Arizonan left Bush Terminals on 11 July 1919 for her fourth voyage to Europe as a troop transport. On 15 July 1919, during her outbound voyage, she encountered the disabled Naval Overseas Transportation Service troop transport USS Edward Luckenbach (ID-1662) and towed her 425 nautical miles (787 kilometers) back toward Boston, Massachusetts. The United States Coast Guard cutter USCGC Ossipee joined the two troop transports on the afternoon of 17 July 1919. On the morning of 19 July 1919, Ossipee took over the towing duty from Arizonan, freeing Arizonan to continue on her voyage to France. Arizonan ultimately made port at St. Nazaire on the morning of 30 July 1919.

Completing her loading of return cargo – accomplished with an unusual labor force consisting of French stevedores and German prisoners-of-war – by 19 August 1919, Arizonan embarked a comparatively small group of passengers (14 U.S. Army officers, six field clerks, and four enlisted men) and got underway that morning for the United States. Reaching Hoboken, New Jersey, on 2 September 1919, Arizonan finished discharging cargo and disembarking her passengers by 11 September 1919 and shifted to the Shewan's yard later that day. She then moved to Hoboken on the afternoon of 17 September 1919. Over the ensuing days, workmen removed and dismantled the trappings of a troopship.

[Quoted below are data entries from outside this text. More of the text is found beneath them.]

-- ==== Sys2Proof/Laws/State.lean ====
section
/-! SUPPORT. For each update of the state, what each field holds after it: the small lemmas by which no proof need unfold a
record update. -/

namespace Sys2Proof.Laws

open Sys2Proof.Machine Sys2Proof.Safety

/-! `State.setReg`. -/

@[simp] theorem setReg_regs (s : State) (r : Reg) (v : Dword) : (s.setReg r v).regs = s.regs.set r v := rfl
@[simp] theorem setReg_segs (s : State) (r : Reg) (v : Dword) : (s.setReg r v).segs = s.segs := rfl
@[simp] theorem setReg_eip (s : State) (r : Reg) (v : Dword) : (s.setReg r v).eip = s.eip := rfl
@[simp] theorem setReg_eflags (s : State) (r : Reg) (v : Dword) : (s.setReg r v).eflags = s.eflags := rfl
@[simp] theorem setReg_cpl (s : State) (r : Reg) (v : Dword) : (s.setReg r v).cpl = s.cpl := rfl
@[simp] theorem setReg_ctrl (s : State) (r : Reg) (v : Dword) : (s.setReg r v).ctrl = s.ctrl := rfl
@[simp] theorem setReg_dbg (s : State) (r : Reg) (v : Dword) : (s.setReg r v).dbg = s.dbg := rfl
@[simp] theorem setReg_tst (s : State) (r : Reg) (v : Dword) : (s.setReg r v).tst = s.tst := rfl
@[simp] theorem setReg_gdtr (s : State) (r : Reg) (v : Dword) : (s.setReg r v).gdtr = s.gdtr := rfl
@[simp] theorem setReg_idtr (s : State) (r : Reg) (v : Dword) : (s.setReg r v).idtr = s.idtr := rfl
@[simp] theorem setReg_ldtr (s : State) (r : Reg) (v : Dword) : (s.setReg r v).ldtr = s.ldtr := rfl
@[simp] theorem setReg_tr (s : State) (r : Reg) (v : Dword) : (s.setReg r v).tr = s.tr := rfl
@[simp] theorem setReg_nmiMasked (s : State) (r : Reg) (v : Dword) : (s.setReg r v).nmiMasked = s.nmiMasked := rfl
@[simp] theorem setReg_intShadow (s : State) (r : Reg) (v : Dword) : (s.setReg r v).intShadow = s.intShadow := rfl
@[simp] theorem setReg_ssShadow (s : State) (r : Reg) (v : Dword) : (s.setReg r v).ssShadow = s.ssShadow := rfl
@[simp] theorem setReg_trapPending (s : State) (r : Reg) (v : Dword) : (s.setReg r v).trapPending = s.trapPending := rfl
@[simp] theorem setReg_nmiPending (s : State) (r : Reg) (v : Dword) : (s.setReg r v).nmiPending = s.nmiPending := rfl
@[simp] theorem setReg_fpPending (s : State) (r : Reg) (v : Dword) : (s.setReg r v).fpPending = s.fpPending := rfl
@[simp] theorem setReg_irqs (s : State) (r : Reg) (v : Dword) : (s.setReg r v).irqs = s.irqs := rfl
@[simp] theorem setReg_extEvents (s : State) (r : Reg) (v : Dword) : (s.setReg r v).extEvents = s.extEvents := rfl
@[simp] theorem setReg_halted (s : State) (r : Reg) (v : Dword) : (s.setReg r v).halted = s.halted := rfl
@[simp] theorem setReg_mem (s : State) (r : Reg) (v : Dword) : (s.setReg r v).mem = s.mem := rfl
@[simp] theorem setReg_pageMap (s : State) (r : Reg) (v : Dword) : (s.setReg r v).pageMap = s.pageMap := rfl
@[simp] theorem setReg_descriptors (s : State) (r : Reg) (v : Dword) : (s.setReg r v).descriptors = s.descriptors := rfl
@[simp] theorem setReg_written (s : State) (r : Reg) (v : Dword) : (s.setReg r v).written = s.written := rfl
@[simp] theorem setReg_ioTrace (s : State) (r : Reg) (v : Dword) : (s.setReg r v).ioTrace = s.ioTrace := rfl
@[simp] theorem setReg_draws (s : State) (r : Reg) (v : Dword) : (s.setReg r v).draws = s.draws := rfl
@[simp] theorem setReg_ilen (s : State) (r : Reg) (v : Dword) : (s.setReg r v).ilen = s.ilen := rfl
@[simp] theorem setReg_pfx (s : State) (r : Reg) (v : Dword) : (s.setReg r v).pfx = s.pfx := rfl
@[simp] theorem setReg_iterating (s : State) (r : Reg) (v : Dword) : (s.setReg r v).iterating = s.iterating := rfl

/-! `State.setReg16`. -/

@[simp] theorem setReg16_regs (s : State) (r : Reg) (v : Word) : (s.setReg16 r v).regs = s.regs.set r (putLow16 (s.regs.get r) v) := rfl
@[simp] theorem setReg16_segs (s : State) (r : Reg) (v : Word) : (s.setReg16 r v).segs = s.segs := rfl
@[simp] theorem setReg16_eip (s : State) (r : Reg) (v : Word) : (s.setReg16 r v).eip = s.eip := rfl
@[simp] theorem setReg16_eflags (s : State) (r : Reg) (v : Word) : (s.setReg16 r v).eflags = s.eflags := rfl
@[simp] theorem setReg16_cpl (s : State) (r : Reg) (v : Word) : (s.setReg16 r v).cpl = s.cpl := rfl
@[simp] theorem setReg16_ctrl (s : State) (r : Reg) (v : Word) : (s.setReg16 r v).ctrl = s.ctrl := rfl
@[simp] theorem setReg16_dbg (s : State) (r : Reg) (v : Word) : (s.setReg16 r v).dbg = s.dbg := rfl
@[simp] theorem setReg16_tst (s : State) (r : Reg) (v : Word) : (s.setReg16 r v).tst = s.tst := rfl
@[simp] theorem setReg16_gdtr (s : State) (r : Reg) (v : Word) : (s.setReg16 r v).gdtr = s.gdtr := rfl
@[simp] theorem setReg16_idtr (s : State) (r : Reg) (v : Word) : (s.setReg16 r v).idtr = s.idtr := rfl
@[simp] theorem setReg16_ldtr (s : State) (r : Reg) (v : Word) : (s.setReg16 r v).ldtr = s.ldtr := rfl
@[simp] theorem setReg16_tr (s : State) (r : Reg) (v : Word) : (s.setReg16 r v).tr = s.tr := rfl
@[simp] theorem setReg16_nmiMasked (s : State) (r : Reg) (v : Word) : (s.setReg16 r v).nmiMasked = s.nmiMasked := rfl
@[simp] theorem setReg16_intShadow (s : State) (r : Reg) (v : Word) : (s.setReg16 r v).intShadow = s.intShadow := rfl
@[simp] theorem setReg16_ssShadow (s : State) (r : Reg) (v : Word) : (s.setReg16 r v).ssShadow = s.ssShadow := rfl
@[simp] theorem setReg16_trapPending (s : State) (r : Reg) (v : Word) : (s.setReg16 r v).trapPending = s.trapPending := rfl
@[simp] theorem setReg16_nmiPending (s : State) (r : Reg) (v : Word) : (s.setReg16 r v).nmiPending = s.nmiPending := rfl
@[simp] theorem setReg16_fpPending (s : State) (r : Reg) (v : Word) : (s.setReg16 r v).fpPending = s.fpPending := rfl
@[simp] theorem setReg16_irqs (s : State) (r : Reg) (v : Word) : (s.setReg16 r v).irqs = s.irqs := rfl
@[simp] theorem setReg16_extEvents (s : State) (r : Reg) (v : Word) : (s.setReg16 r v).extEvents = s.extEvents := rfl
@[simp] theorem setReg16_halted (s : State) (r : Reg) (v : Word) : (s.setReg16 r v).halted = s.halted := rfl
@[simp] theorem setReg16_mem (s : State) (r : Reg) (v : Word) : (s.setReg16 r v).mem = s.mem := rfl
@[simp] theorem setReg16_pageMap (s : State) (r : Reg) (v : Word) : (s.setReg16 r v).pageMap = s.pageMap := rfl
@[simp] theorem setReg16_descriptors (s : State) (r : Reg) (v : Word) : (s.setReg16 r v).descriptors = s.descriptors := rfl
@[simp] theorem setReg16_written (s : State) (r : Reg) (v : Word) : (s.setReg16 r v).written = s.written := rfl
@[simp] theorem setReg16_ioTrace (s : State) (r : Reg) (v : Word) : (s.setReg16 r v).ioTrace = s.ioTrace := rfl
@[simp] theorem setReg16_draws (s : State) (r : Reg) (v : Word) : (s.setReg16 r v).draws = s.draws := rfl
@[simp] theorem setReg16_ilen (s : State) (r : Reg) (v : Word) : (s.setReg16 r v).ilen = s.ilen := rfl
@[simp] theorem setReg16_pfx (s : State) (r : Reg) (v : Word) : (s.setReg16 r v).pfx = s.pfx := rfl
@[simp] theorem setReg16_iterating (s : State) (r : Reg) (v : Word) : (s.setReg16 r v).iterating = s.iterating := rfl

/-! `State.setReg8`. -/

@[simp] theorem setReg8_regs (s : State) (r : Reg8) (v : Byte) : (s.setReg8 r v).regs = s.regs.set (wholeReg r) (if isHighReg r then putHigh8 (s.regs.get (wholeReg r)) v else putLow8 (s.regs.get (wholeReg r)) v) := rfl
@[simp] theorem setReg8_segs (s : State) (r : Reg8) (v : Byte) : (s.setReg8 r v).segs = s.segs := rfl
@[simp] theorem setReg8_eip (s : State) (r : Reg8) (v : Byte) : (s.setReg8 r v).eip = s.eip := rfl
@[simp] theorem setReg8_eflags (s : State) (r : Reg8) (v : Byte) : (s.setReg8 r v).eflags = s.eflags := rfl
@[simp] theorem setReg8_cpl (s : State) (r : Reg8) (v : Byte) : (s.setReg8 r v).cpl = s.cpl := rfl
@[simp] theorem setReg8_ctrl (s : State) (r : Reg8) (v : Byte) : (s.setReg8 r v).ctrl = s.ctrl := rfl
@[simp] theorem setReg8_dbg (s : State) (r : Reg8) (v : Byte) : (s.setReg8 r v).dbg = s.dbg := rfl
@[simp] theorem setReg8_tst (s : State) (r : Reg8) (v : Byte) : (s.setReg8 r v).tst = s.tst := rfl
@[simp] theorem setReg8_gdtr (s : State) (r : Reg8) (v : Byte) : (s.setReg8 r v).gdtr = s.gdtr := rfl
@[simp] theorem setReg8_idtr (s : State) (r : Reg8) (v : Byte) : (s.setReg8 r v).idtr = s.idtr := rfl
@[simp] theorem setReg8_ldtr (s : State) (r : Reg8) (v : Byte) : (s.setReg8 r v).ldtr = s.ldtr := rfl
@[simp] theorem setReg8_tr (s : State) (r : Reg8) (v : Byte) : (s.setReg8 r v).tr = s.tr := rfl
@[simp] theorem setReg8_nmiMasked (s : State) (r : Reg8) (v : Byte) : (s.setReg8 r v).nmiMasked = s.nmiMasked := rfl
@[simp] theorem setReg8_intShadow (s : State) (r : Reg8) (v : Byte) : (s.setReg8 r v).intShadow = s.intShadow := rfl
@[simp] theorem setReg8_ssShadow (s : State) (r : Reg8) (v : Byte) : (s.setReg8 r v).ssShadow = s.ssShadow := rfl
@[simp] theorem setReg8_trapPending (s : State) (r : Reg8) (v : Byte) : (s.setReg8 r v).trapPending = s.trapPending := rfl
@[simp] theorem setReg8_nmiPending (s : State) (r : Reg8) (v : Byte) : (s.setReg8 r v).nmiPending = s.nmiPending := rfl
@[simp] theorem setReg8_fpPending (s : State) (r : Reg8) (v : Byte) : (s.setReg8 r v).fpPending = s.fpPending := rfl
@[simp] theorem setReg8_irqs (s : State) (r : Reg8) (v : Byte) : (s.setReg8 r v).irqs = s.irqs := rfl
@[simp] theorem setReg8_extEvents (s : State) (r : Reg8) (v : Byte) : (s.setReg8 r v).extEvents = s.extEvents := rfl
@[simp] theorem setReg8_halted (s : State) (r : Reg8) (v : Byte) : (s.setReg8 r v).halted = s.halted := rfl
@[simp] theorem setReg8_mem (s : State) (r : Reg8) (v : Byte) : (s.setReg8 r v).mem = s.mem := rfl
@[simp] theorem setReg8_pageMap (s : State) (r : Reg8) (v : Byte) : (s.setReg8 r v).pageMap = s.pageMap := rfl
@[simp] theorem setReg8_descriptors (s : State) (r : Reg8) (v : Byte) : (s.setReg8 r v).descriptors = s.descriptors := rfl
@[simp] theorem setReg8_written (s : State) (r : Reg8) (v : Byte) : (s.setReg8 r v).written = s.written := rfl
@[simp] theorem setReg8_ioTrace (s : State) (r : Reg8) (v : Byte) : (s.setReg8 r v).ioTrace = s.ioTrace := rfl
@[simp] theorem setReg8_draws (s : State) (r : Reg8) (v : Byte) : (s.setReg8 r v).draws = s.draws := rfl
@[simp] theorem setReg8_ilen (s : State) (r : Reg8) (v : Byte) : (s.setReg8 r v).ilen = s.ilen := rfl
@[simp] theorem setReg8_pfx (s : State) (r : Reg8) (v : Byte) : (s.setReg8 r v).pfx = s.pfx := rfl
@[simp] theorem setReg8_iterating (s : State) (r : Reg8) (v : Byte) : (s.setReg8 r v).iterating = s.iterating := rfl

As Arizonan lay moored alongside the U.S. Navy troop transport USS Pretoria at Pier 9, Army Docks, Hoboken, she was decommissioned on 29 September 1919. Her name was struck from the Navy List that same day.

==Commercial service from 1919==

Returned to the American-Hawaiian Steamship Company, the ship operated under the flag of that company as SS Arizonan until she was transferred to Japanese ownership sometime during 1927 or 1928. She disappears from mercantile records soon after that, suggesting that she was scrapped at the end of the 1920s.

SS Arizonanwas in operation in 1942 under American Control with US Navy Armed Guard on board, 114 April 1943 and 11 July 1943. Unsure if this is the same ship but same name and type could have been taken back in Dec 1941 as War prize.